Piers Sellers: a Revolution in Earth Science

Piers Sellers, a NASA astronaut as well as a NASA deputy director, has been on three space shuttle missions and has done six space walks. NASA.
Piers Sellers, a NASA astronaut as well as a NASA deputy director, has been on three space shuttle missions and has done six space walks. NASA.

Astronaut and NASA researcher Piers Sellers gave a digital tour of the Earth’s biosphere in a February 2015 talk at the Jackson School of Geosciences that highlighted the causes and effects of climate change.

In his talk, Sellers, who is deputy director of the Sciences and Exploration Directorate at NASA’s Goddard Space Flight Center, used computer graphics generated from satellite data to illus­trate an array of phenomena happening on planet Earth, from the winding flow of ocean currents to electric nodes of cities seen from space.

“It’s a revolution in Earth science, an absolute revolution,” Sellers said after explaining the many parameters that satellites constantly monitor as they orbit the globe.

The topics he focused the most on were the state of the planet’s ice sheets and atmospheric CO2 concentration.

A scientific visualization of the Earth's ocean currents. NASA.
A scientific visualization of the Earth’s ocean currents. NASA.

The Arctic ice sheet has undergone dramatic change over the past 30 years, Sellers illustrated using a graph and model. The multiyear ice is almost all gone, and the area of the ice sheet has shrunk by half since 1979.

“If you believe the models, it means in 30 years you’ll be able to kayak over the top of the world…over an ice-free ocean,” Sellers said. “It’s quite a remarkable change here.”

The reason for the extreme and rapid loss is complex, Sellers said, with factors as varied as winds pushing ice, and the self-catalyzing albedo effect — a process where dark ocean water absorbs heat, melts ice, and perpetuates the process by revealing more water.

“It is not a straightforward problem. It’s not just heat in, melt out,” Sellers said. “There’s other stuff going on.”

However, based on measurements from scientific instruments, from LIDAR deployed on planes and monitoring devices on satellites, the net state of ice on the planet is in decline, Sellers said. And although the Arctic is experiencing the most dramatic decline, the ice sheets of Antarctica and Greenland are also expe­riencing changes. In both regions, the rate glaciers are moving toward the sea is accelerating, with Greenland’s rate doubling in speed since first being recorded 20 years ago.

While sea ice is decreasing, carbon dioxide is on the rise, Sellers said.

Using a graphic indicating atmospheric carbon dioxide concentration from 2004-2014, Sellers showed how the concentration of carbon in the atmosphere is increasing overall, while still cyclically rising and falling as carbon is released by industry, volcanoes and fires, and absorbed by oceans and plants. A progressively thickening band of CO2 across the northern hemisphere is the result of industry activity, Sellers said.
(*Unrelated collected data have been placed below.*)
-- ==== Sys2Proof/Syntax.lean ====
section
/-! DEFINITION. The syntax: variants, directions, table entries, classes, events, and `Instr`, one constructor per row of
spec/opcode_table.json (its eight frame patterns, its 26 table-entry bytes and the illegal one, its 23 operations). -/

namespace Sys2Proof

/-- The three non-absent variants, one table each (R5, R40). -/
inductive Variant where
  | a | b | c
deriving DecidableEq, Repr

/-- The values of the variant register `VAR` (R22); `absent` is the state SeekingIdentity, `held v` is Identified(v) (R27). -/
inductive WheelVariant where
  | absent
  | held (v : Variant)
deriving DecidableEq, Repr

/-- The four hat tags (R75), in the order of their raw direction codes (R78). -/
inductive Dir where
  | up | down | left | right
deriving DecidableEq, Repr

/-- The five values the sink's `setHat` accepts: centred or one of four directions (R80, R158). -/
inductive HatVal where
  | centered
  | dir (d : Dir)
deriving DecidableEq, Repr

/-- A table entry (R75): the type holds no illegal entry. -/
inductive Entry where
  | unmapped
  | button (b : Fin 21)
  | hat (d : Dir)
deriving DecidableEq, Repr

/-- The class of a frame, CLASSIFY's result (R100); the class names serve as cause codes (R170). -/
inductive FrameClass where
  | matched (v : Variant)
  | noMatch
  | absent
deriving DecidableEq, Repr

/-- The three paths of a cycle, IDSTEP's result (R108). -/
inductive Path where
  | diff
  | skip
  | absentPath
deriving DecidableEq, Repr

/-- An event: one call on the sink (R80). `setHat` carries the canonical code the sink receives. -/
inductive Event where
  | press (b : Fin 21)
  | release (b : Fin 21)
  | setHat (c : HatCode)
  | flush
deriving DecidableEq, Repr

/-- One constructor per row of spec/opcode_table.json.
A frame-pattern row carries the whole corrected frame, so that no bit of it is lost; an entry row carries nothing, its
byte is one number; an operation carries its explicit operands and has no encoding ("Encoding: none"). -/
inductive Instr where
  -- the identification patterns over the 40-bit frame, in priority order (R66)
  | idC (f : Frame)
  | idB0 (f : Frame)
  | idBesc (f : Frame)
  | idA (f : Frame)
  | nm192 (f : Frame)
  | nm160 (f : Frame)
  | nm32 (f : Frame)
  | absent (f : Frame)
  -- the table-entry bytes (R76)
  | entryUnmapped
  | entryButton0
  | entryButton1
  | entryButton2
  | entryButton3
  | entryButton4
  | entryButton5
  | entryButton6
  | entryButton7
  | entryButton8
  | entryButton9
  | entryButton10
  | entryButton11
  | entryButton12
  | entryButton13
  | entryButton14
  | entryButton15
  | entryButton16
  | entryButton17
  | entryButton18
  | entryButton19
  | entryButton20
  | entryHatUp
  | entryHatDown
  | entryHatLeft
  | entryHatRight
  -- every other byte value (R77)
  | entryIllegal (v : Byte)
  -- the operations of a cycle
  | rdframe
  | invert
  | observe
  | classify
  | idstep
  | loadvar (v : Variant)
  | skip
  | lookup (byteIndex : Fin 4) (bitIndex : Fin 8)
  | scan
  | routeBtn (b : Fin 21) (cur : Bool)
  | routeHat (d : Dir) (cur : Bool)
  | routeDrop
  | synb
  | commit
  | hatconv (d : Dir)
  | poll
  | press (b : Fin 21)
  | release (b : Fin 21)
  | sethat (v : HatVal)
  | flush
  | backoff
  | safereset
  | poreset
deriving DecidableEq, Repr

end Sys2Proof
end

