-- ==== Sys2Proof/Machine/Ops.lean ====
section
/-! DEFINITION. The named operations the meanings share: sequencing, register writes, the table space, events and the sink, the
frame input, and the safe-state reset, which is the decoder's one exception entry (60_exceptions.md R174), with the return
beside it (R109, R176). -/

namespace Sys2Proof.Machine

/-- First `r`, then `k` on its next state; a fault or a refusal ends the sequence. -/
def andThen (r : Result) (k : State → Result) : Result :=
  match r with
  | .next s => k s
  | .fault x => .fault x
  | .refused x => .refused x

/-- The items of a list in order, each by `f`, stopping where one stops. -/
def forEach {α : Type} (f : α → State → Result) : List α → State → Result
  | [], s => .next s
  | x :: xs, s => andThen (f x s) (forEach f xs)

/-! ### The table space (20_memory.md) -/

/-- What an unlisted address of the table space reads as: `Unmapped`. DESIGN CHOICE (log 5): no source gives the contents. -/
def Memory.unlisted : Byte := Config.unmappedByte

/-- The number of entries of the table space: three tables of 32 (R46). -/
def Memory.size : Nat := 96

/-- The byte at an address. -/
def Memory.read : Memory → Nat → Byte
  | [], _ => Memory.unlisted
  | (a, v) :: m, addr => if a = addr then v else Memory.read m addr

/-- Store one byte in canonical form. No operation of the decoder writes the table space (R14: MemWrite does not exist); this is
how the surroundings provide the tables before the first cycle (R192 a). An address outside the space holds nothing. -/
def Memory.insert : Memory → Nat → Byte → Memory
  | [], addr, v => if v = Memory.unlisted then [] else [(addr, v)]
  | (a, w) :: m, addr, v =>
    if addr < a then (if v = Memory.unlisted then (a, w) :: m else (addr, v) :: (a, w) :: m)
    else if addr = a then (if v = Memory.unlisted then m else (addr, v) :: m)
    else (a, w) :: Memory.insert m addr v

/-- Provide one entry byte of a table. -/
def Memory.provide (m : Memory) (v : Variant) (idx : Fin 32) (byte : Byte) : Memory :=
  m.insert (tableAddr v idx) byte

/-- The canonical form from address `low` on: addresses strictly rising and inside the space, no byte equal to the unlisted one. -/
def Memory.wfFrom (low : Nat) : Memory → Bool
  | [] => true
  | (a, v) :: m => decide (low ≤ a) && decide (a < Memory.size) && (v != Memory.unlisted) && Memory.wfFrom (a + 1) m

/-- The canonical form. -/
def Memory.wf (m : Memory) : Bool := Memory.wfFrom 0 m

/-- Every one of the 96 entries is legal (R122). -/
def Memory.legal (m : Memory) : Bool :=
  (List.range Memory.size).all fun a => (Entry.ofByte (m.read a)).isSome

namespace State

/-- `TblRead(v, idx)` as the byte the table holds (R51, R76). -/
def tblByte (s : State) (v : Variant) (idx : Fin 32) : Byte := s.rom.read (tableAddr v idx)

/-- The configuration is well formed (R122): checked by POLL before anything else. -/
def configOk (s : State) : Bool := s.rom.legal && s.params.wf

/-! ### Register writes, whole-register (R45) -/

/-- Replace the cycle's locals. -/
def withLoc (s : State) (l : Locals) : State := { s with loc := l }
/-- `PREV <- p`. -/
def withPrev (s : State) (p : DataBytes) : State := { s with prev := p }
/-- `VAR <- v`. -/
def withVar (s : State) (v : WheelVariant) : State := { s with var := v }
/-- `SAFE <- x`. -/
def withSafe (s : State) (x : Bool) : State := { s with safe := x }
/-- `SYNPREV <- x`. -/
def withSynPrev (s : State) (x : Bool) : State := { s with synPrev := x }
/-- `BTN[b] <- x`. -/
def withBtn (s : State) (b : Fin 21) (x : Bool) : State := { s with btn := s.btn.set b x }
/-- `HAT <- c`. -/
def withHat (s : State) (c : HatCode) : State := { s with hat := c }
/-- Set the cycle's event list. -/
def withEvents (s : State) (es : List Event) : State := { s with events := es }
/-- Replace the frames presented on the bus. -/
def withBus (s : State) (fs : List Frame) : State := { s with bus := fs }

end State

/-! ### Events and the reference sink -/

/-- What one event does to the report object (R160). -/
def Report.apply (r : Report) : Event → Report
  | .press b => { r with rb := r.rb.set b true }
  | .release b => { r with rb := r.rb.set b false }
  | .setHat c => { r with rh := c }
  | .flush => r

/-- What one event does to the reference sink: the report object follows, and a flush appends a copy of it to what was sent (R160). -/
def Sink.apply (k : Sink) : Event → Sink
  | .flush => { k with sent := k.sent ++ [k.rep] }
  | e => { k with rep := k.rep.apply e }

/-- `emit e` (R14): append to the cycle's list; the event reaches the sink in emission order (R47). -/
def emit (e : Event) (s : State) : State :=
  { s with events := s.events ++ [e], sink := s.sink.apply e }

/-- Write `BTN[b]` and emit the matching event (R31, R131): the shared operation of PRESS and RELEASE. -/
def setButton (b : Fin 21) (x : Bool) (s : State) : State :=
  emit (if x then .press b else .release b) (s.withBtn b x)

/-- Write `HAT` and emit the matching event (R31, R132): the shared operation of SETHAT and ROUTE_HAT. -/
def setHatCode (c : HatCode) (s : State) : State := emit (.setHat c) (s.withHat c)

/-! ### The frame input -/

/-- The next raw frame of the bus: the first one presented, else a free frame (R16, R90). -/
def nextFrame (s : State) : Frame :=
  match s.bus with
  | r :: _ => r
  | [] => Config.busFrame s.draws

/-- The bus after a read: each read samples anew (R45). -/
def consumeFrame (s : State) : State :=
  match s.bus with
  | _ :: rest => s.withBus rest
  | [] => { s with draws := s.draws + 1 }

/-- The level of the bit at the scan position in the current frame: `cur` of R130. -/
def curBit (s : State) : Bool := bitOf s.loc.f.data[s.loc.byteIndex] s.loc.bitIndex

/-- The level of the bit at the scan position in the previous frame: `prev` of R130. -/
def prevBit (s : State) : Bool := bitOf s.prev[s.loc.byteIndex] s.loc.bitIndex

/-- The class of the row, and the row's frame as the current frame (R101 to R106); in a cycle `f` is already `F` (log 8). -/
def latchRow (f : Frame) (c : FrameClass) (s : State) : State := s.withLoc { s.loc with f := f, cls := c }

/-! ### The exception entry and its return -/

/-- The safe-state reset (R174): every button released in ascending order, the hat centred, `PREV` and `SYNPREV` cleared,
`SAFE` set, one flush. Nothing is saved. -/
def enterSafeState (s : State) : State :=
  let released := (List.finRange 21).foldl (fun t b => setButton b false t) s
  let centred := setHatCode s.params.hatCentered released
  emit .flush (((centred.withPrev #v[0, 0, 0, 0]).withSynPrev false).withSafe true)

/-- The return (R176): the variant is held, nothing else is restored, since nothing was saved (R109). -/
def holdVariant (v : Variant) (s : State) : State := s.withVar (.held v)

end Sys2Proof.Machine
end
“There is a constant gradient between the northern hemi­sphere and the southern hemisphere because all the release is up there,” Sellers said.

Years of data combined with mecha­nistic knowledge have enabled models of the whole planet accurate enough to save lives by predicting the paths of storms, such as Hurricane Sandy in 2013, Sellers said. However, in the long term they paint a bleak picture of global tempera­ture rising with CO2 levels.

The models are reliable at predicting the impacts of a 4-degree temperature increase. After 4 degrees is when things become uncertain for the models, as well as the planet, Sellers said.

“When we get into a 4-degree world it’s rough. It may be a different kind of planet,” Sellers said.

Despite the model projections, Sellers said he believes it’s possible to turn the future around.

“We have an example that should give us a course for optimism,” he said. “The ozone hole.”

Through an international effort started when the hole was first detected in the 1980s, humans have been able to halt the hole’s widening, and create an environment where the ozone layer may be able to recover to its baseline state, Sellers explained.

“It was policy that was advised by scientific data and predic­tions that gave a good example of a happy ending.”

Sellers said that he has similar hopes for humanity when it comes to tackling climate change.

“Every person who arrives on the Earth not only comes with their own demands, but their own talents and creativity and what they want to contribute,” Sellers said. “And so the people who arrive are going to be part of the solution to get us out of trouble, and that includes all of you younger people here.”